The agitation for Tenant-Right in Ireland is destined to fail—in fact, has virtually failed already. The Imperial Parliament will never concede that right, nor will any Legislature similarly constituted. And yet the demand has the clearest and strongest basis of natural and eternal justice, as any fair mind must confess. What is that demand? Simply that the creator of a new value shall be legally entitled to that value, or, in case he is required to surrender it to another, shall be paid a fair and just equivalent therefor. Here is a farm, for instance, whereof one man is recognised by law as the owner, and he lets it for three lives or a specific term of years to a tenant-cultivator for ten, fifteen or twenty shillings per acre. The tenant occupies it, cultivates it, pays the rent and improves it. At the close of his term, he is found to have built a good house on it instead of the old rookery he found there, while by fencing, draining, manuring and subsoiling he has doubled its productive capacity, and consequently its annual value. He wishes to cultivate it still, and offers to renew the lease for any number of years, and pay the rent punctually. "But no," says the landlord, "you must pay twice as much rent as hitherto." "Why so?" "Because the land is more valuable than it was when you took it." "Certainly it is; but that value is wholly the fruit of my labor—it has cost you nothing." "Can't help that, Sir; you improved for your own benefit, and with a full knowledge that the additional value would revert to me on the expiration of your lease; so pay my price or clear out!"—Is this right? The law says Yes; but Justice says No; Public Good says even more imperatively No. The laws of the land should encourage every occupier to improve the land he holds, to expend capital and employ labor upon it, so as to increase its value and productive capacity from year to year; but the law of the British Empire discourages improvement and impedes the employment of labor by taking the product from the producer and giving it arbitrarily to the landlord. Yet the landlord influence in Parliament is so predominant, so overwhelming, that no repeal, no mitigation even, of this great wrong is probable; and every demand for it is overborne by a senseless outcry against Agrarianism. Still, the agitation for Tenant-Right does good by imbuing the popular mind with some idea of the monster evil and wrong of the Monopoly of Land—an idea which will not always remain unfruitful.

EMIGRATION.

Emigration is now proceeding with gigantic strides, and is destined for some time to continue. I think a full third of the present population of Ireland are anxious to leave their native land, and will do so if they shall ever have the means before better prospects are opened to them. Packet-ships are constantly loading with emigrants at all the principal ports, while thousands are flocking monthly to Liverpool to find ready and cheap conveyance to America.
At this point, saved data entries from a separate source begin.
/-- One pass over the preemption check of R164, with `old` on air. -/
def State.lookBusy (s : State) (c old : Nat) : State × Look :=
  match (s.chan c).queue with
  | [] => (s, .stop)
  | h :: _ =>
    if s.annClass h < 4 ∨ s.annClass h ≤ s.annClass old then (s, .stop)
    else if 4 ≤ (s.chan c).stack.length then (s.modChan c fun ch => { ch with deferred := true }, .stop)
    else
      let zones := s.zoneSet h
      if zones = 0 then (s.consume c h, .again)
      else if 14 < (s.chan c).occupancy then (s, .stop)
      else (s.preempt c h old zones, .stop)

/-- One pass of service. -/
def State.lookChannel (s : State) (c : Nat) : State × Look :=
  match (s.chan c).onAir with
  | none => s.lookEmpty c
  | some old => s.lookBusy c old

/-- Repeats service until it stops; every pass that goes on takes an entry out of the queue or the stack, so the fuel
is their length. The answer says whether a candidate was moved to channel 0. -/
def State.serveLoop (c : Nat) : Nat → State → Bool → State × Bool
  | 0, s, moved => (s, moved)
  | n + 1, s, moved =>
    match s.lookChannel c with
    | (t, .stop) => (t, moved)
    | (t, .again) => State.serveLoop c n t moved
    | (t, .moved) => State.serveLoop c n t true

/-- Serves one channel, if it is READY (R162). -/
def State.serveOne (s : State) (c : Nat) : State × Bool :=
  if (s.chan c).state = .ready then
    State.serveLoop c ((s.chan c).queue.length + (s.chan c).stack.length + 1) s false
  else (s, false)

/-- Serves a channel, and then channel 0 where a candidate was moved to it (R163). -/
def State.serveChannel (s : State) (c : Nat) : State :=
  match s.serveOne c with
  | (t, true) => (t.serveOne 0).1
  | (t, false) => t

/-- A HALTING channel whose on-air slot and window are empty becomes DISABLED (R156). -/
def State.haltChannel (s : State) (c : Nat) : State :=
  let ch := s.chan c
  if ch.state = .halting ∧ ch.onAir = none ∧ ch.occupancy = 0 then s.modChan c fun x => { x with state := .disabled }
  else s

/-- Serves a channel, or completes its halt (R156, R165 step 4). -/
def State.serveOrHalt (s : State) (c : Nat) : State := (s.serveChannel c).haltChannel c

/-- Ends an announcement and serves its channel if its place on air or in the stack became free (R151 step 7), and in
any case if the channel is one of those listed (R168). -/
def State.endServing (s : State) (always : List Nat) (slot : Nat) (why : EndReason) : State :=
  match s.annAt slot with
  | none => s
  | some a =>
    let h := s.annHandle slot
    let ch := s.chan a.channel
    let t := s.endAnn slot why
    if ch.onAir = some h ∨ ch.stack.contains h ∨ always.contains a.channel then t.serveOrHalt a.channel else t

/-- Ends one announcement by itself (R151). -/
def State.endAndServe (s : State) (slot : Nat) (why : EndReason) : State := s.endServing [] slot why

/-! ## Withdrawals (R168) -/

/-- Withdraws the announcement that a handle names, if it is live; the channels listed are served in any case. -/
def State.withdrawServing (always : List Nat) (s : State) (h : Nat) : State :=
  match (s.resolveAnn h).slot? with
  | some i => s.endServing always i .withdrawn
  | none => s

/-- Withdraws the one announcement that a handle names (R98, R168). -/
def State.withdraw (s : State) (h : Nat) : State := s.withdrawServing [] h

/-- The channels of which more than one announcement of a list is live: theirs end together (R168). -/
def State.sharedChannels (s : State) (hs : List Nat) : List Nat :=
  (List.range 4).filter fun c => decide (1 < (hs.filter fun h => (s.annOf h).any fun a => a.channel == c).length)

/-- Withdraws announcements in ascending handle order. A channel of which several end together is served after each of
them (R168), any other where a place became free (R151 step 7; log 29). -/
def State.withdrawAll (s : State) (hs : List Nat) : State :=
  (sortBy (fun a b => decide (a ≤ b)) hs).foldl (State.withdrawServing (s.sharedChannels hs)) s

/-- Whether an announcement names a run, as linked run or follow-run target. -/
def Announcement.names (a : Announcement) (h : Nat) : Bool := a.linkedRun == some h || a.spec.target == .followRun h

/-- The handles of the live announcements that name a run. -/
def State.announcementsOf (s : State) (h : Nat) : List Nat :=
  (s.liveAnns.filter fun x => x.2.names h).map fun x => s.annHandle x.1

/-- The end of a run (R34): its announcements are withdrawn and its boards marked (R168, R170). -/
def State.endRun (s : State) (slot : Nat) : State :=
  match s.runAt slot with
  | none => s
  | some r => (s.withdrawAll (s.announcementsOf (s.runHandle slot))).markRun slot r

/-! ## Posting (R152, R153) -/

/-- Whether a specification's times pass the OUT_OF_RANGE row of R152: the expiry lies after now and after a start. -/
def State.timesInRange (s : State) (x : AnnSpec) : Bool :=
  match x.expiry with
  | none => true
  | some e => decide (s.now < e) && x.start.all fun b => decide (b < e)

/-- The runs that a post names. DESIGN CHOICE: the follow-run target comes before the linked run, so that its code and
handle are answered where both are refused in one row of R152 (log 52). -/
def postedRuns (x : AnnSpec) (linked : Option Nat) : List Nat :=
  (match x.target with
    | .followRun h => [h]
    | .groups _ => []) ++ linked.toList

/-- The refusal that a run handle's resolution gives (R31), none where it resolves to a live run. -/
def Resolved.refusal : Resolved → Option AnswerCode
  | .zero => some .noEffect
  | .notFound => some .notFound
  | .stale => some .stale
  | .live _ => none

/-- The first handle of a list that does not resolve to a live run, with its refusal. DESIGN CHOICE: where several
handles of one request do not resolve, the first is answered; the list of a raise is in body order (R130, log 59), that
of a post as `postedRuns` gives it (R152, log 52). -/
def State.unresolvedRun (s : State) (hs : List Nat) : Option (AnswerCode × Nat) :=
  hs.findSome? fun h => (s.resolveRun h).refusal.map fun c => (c, h)

/-- The first handle whose run is TERMINATED or CANCELLED (R152), in the order of `postedRuns` (log 52). -/
def State.endedRun (s : State) (hs : List Nat) : Option Nat :=
  hs.find? fun h => (s.runOf h).any fun r => r.state == .terminated || r.state == .cancelled

/-- The lowest free announcement slot. -/
def State.freeAnn (s : State) : Option Nat :=
  (ids 96).find? fun i => (get1 s.piu.slots i).any fun x => x.ann.isNone

/-- The refusal of a post, after the SETUP check: R152's rows in order. -/
def State.postRefusal (s : State) (x : AnnSpec) (linked : Option Nat) : Option (AnswerCode × Option Nat) :=
  if !s.timesInRange x then some (.outOfRange, none)
  else match s.unresolvedRun (postedRuns x linked) with
    | some (c, h) => some (c, some h)
    | none =>
      match s.endedRun (postedRuns x linked) with
      | some h => some (.badState, some h)
      | none => if s.freeAnn.isNone then some (.full, none) else none

/-- Creates an announcement in the lowest free slot; a start in the future leaves it SCHEDULED, otherwise it joins its
channel's queue (R153). The channel is served by `startAnn`, after the caller has written its link. DESIGN CHOICE: an
announcement that has never become due has no due time (log 44). -/
def State.createAnn (s : State) (x : AnnSpec) (owner : Owner) (inc run : Option Nat) : State × Option Nat :=
  match s.freeAnn with
  | none => (s, none)
  | some i =>
    let h := s.annHandle i
    let c := (get0 s.piu.classMap x.cls).getD 0
    let later := x.start.any fun b => decide (s.now < b)
    let a : Announcement :=
      ⟨x, c, owner, inc, run, .scheduled, x.repeatCount, none, x.start, x.expiry, none⟩
    let t := s.onPiu fun p => { p with slots := mod1 p.slots i fun y => { y with ann := some a } }
    (if later then t else t.enqueue h c s.now, some h)

/-- Serves the channel of an announcement that has just been created QUEUED (R153). -/
def State.startAnn (s : State) (h : Nat) : State :=
  match s.annOf h with
  | some a => if a.state = .queued then s.serveChannel a.channel else s
  | none => s

/-! ## Delay announcements (R97, R98) -/

/-- The specification of a run's auto-delay announcement (R97). -/
def State.delaySpec (s : State) (h : Nat) : AnnSpec :=
  ⟨s.lds.params.template.getD [], 2, .followRun h, 0, 10, none, none⟩

/-- Posts a run's auto-delay announcement; a refusal leaves the field absent (R97). -/
def State.postDelay (s : State) (slot : Nat) (r : Run) : State :=
  let h := s.runHandle slot
  match s.postRefusal (s.delaySpec h) (some h) with
  | some _ => s
  | none =>
    match s.createAnn (s.delaySpec h) .engine none (some h) with
    | (t, some a) => ((t.modRun slot fun x => { x with autoDelay := some a }).markRun slot r).startAnn a
    | (t, none) => t

/-- The auto-delay comparison with a computed lateness (R97, R98). -/
def State.compareDelay (s : State) (slot : Nat) (late : Int) : State :=
  match s.runAt slot with
  | none => s
  | some r =>
    match r.autoDelay with
    | none => if (s.lds.params.delay : Int) ≤ late then s.postDelay slot r else s
    | some a => if late < ((s.lds.params.delay / 2 : Nat) : Int) then s.withdraw a else s

end Sys2Proof.Machine
end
But this emigration, however advisable for the departing, does little for those left behind, and is in the main detrimental to the country. The energetic, the daring, the high-spirited go, leaving the residue more abject and nerveless than ever. If Two Millions more were to leave the country next year, the condition of the remainder would not be essentially improved. Over population is not a leading cause of Ireland's present miseries.

EDUCATION.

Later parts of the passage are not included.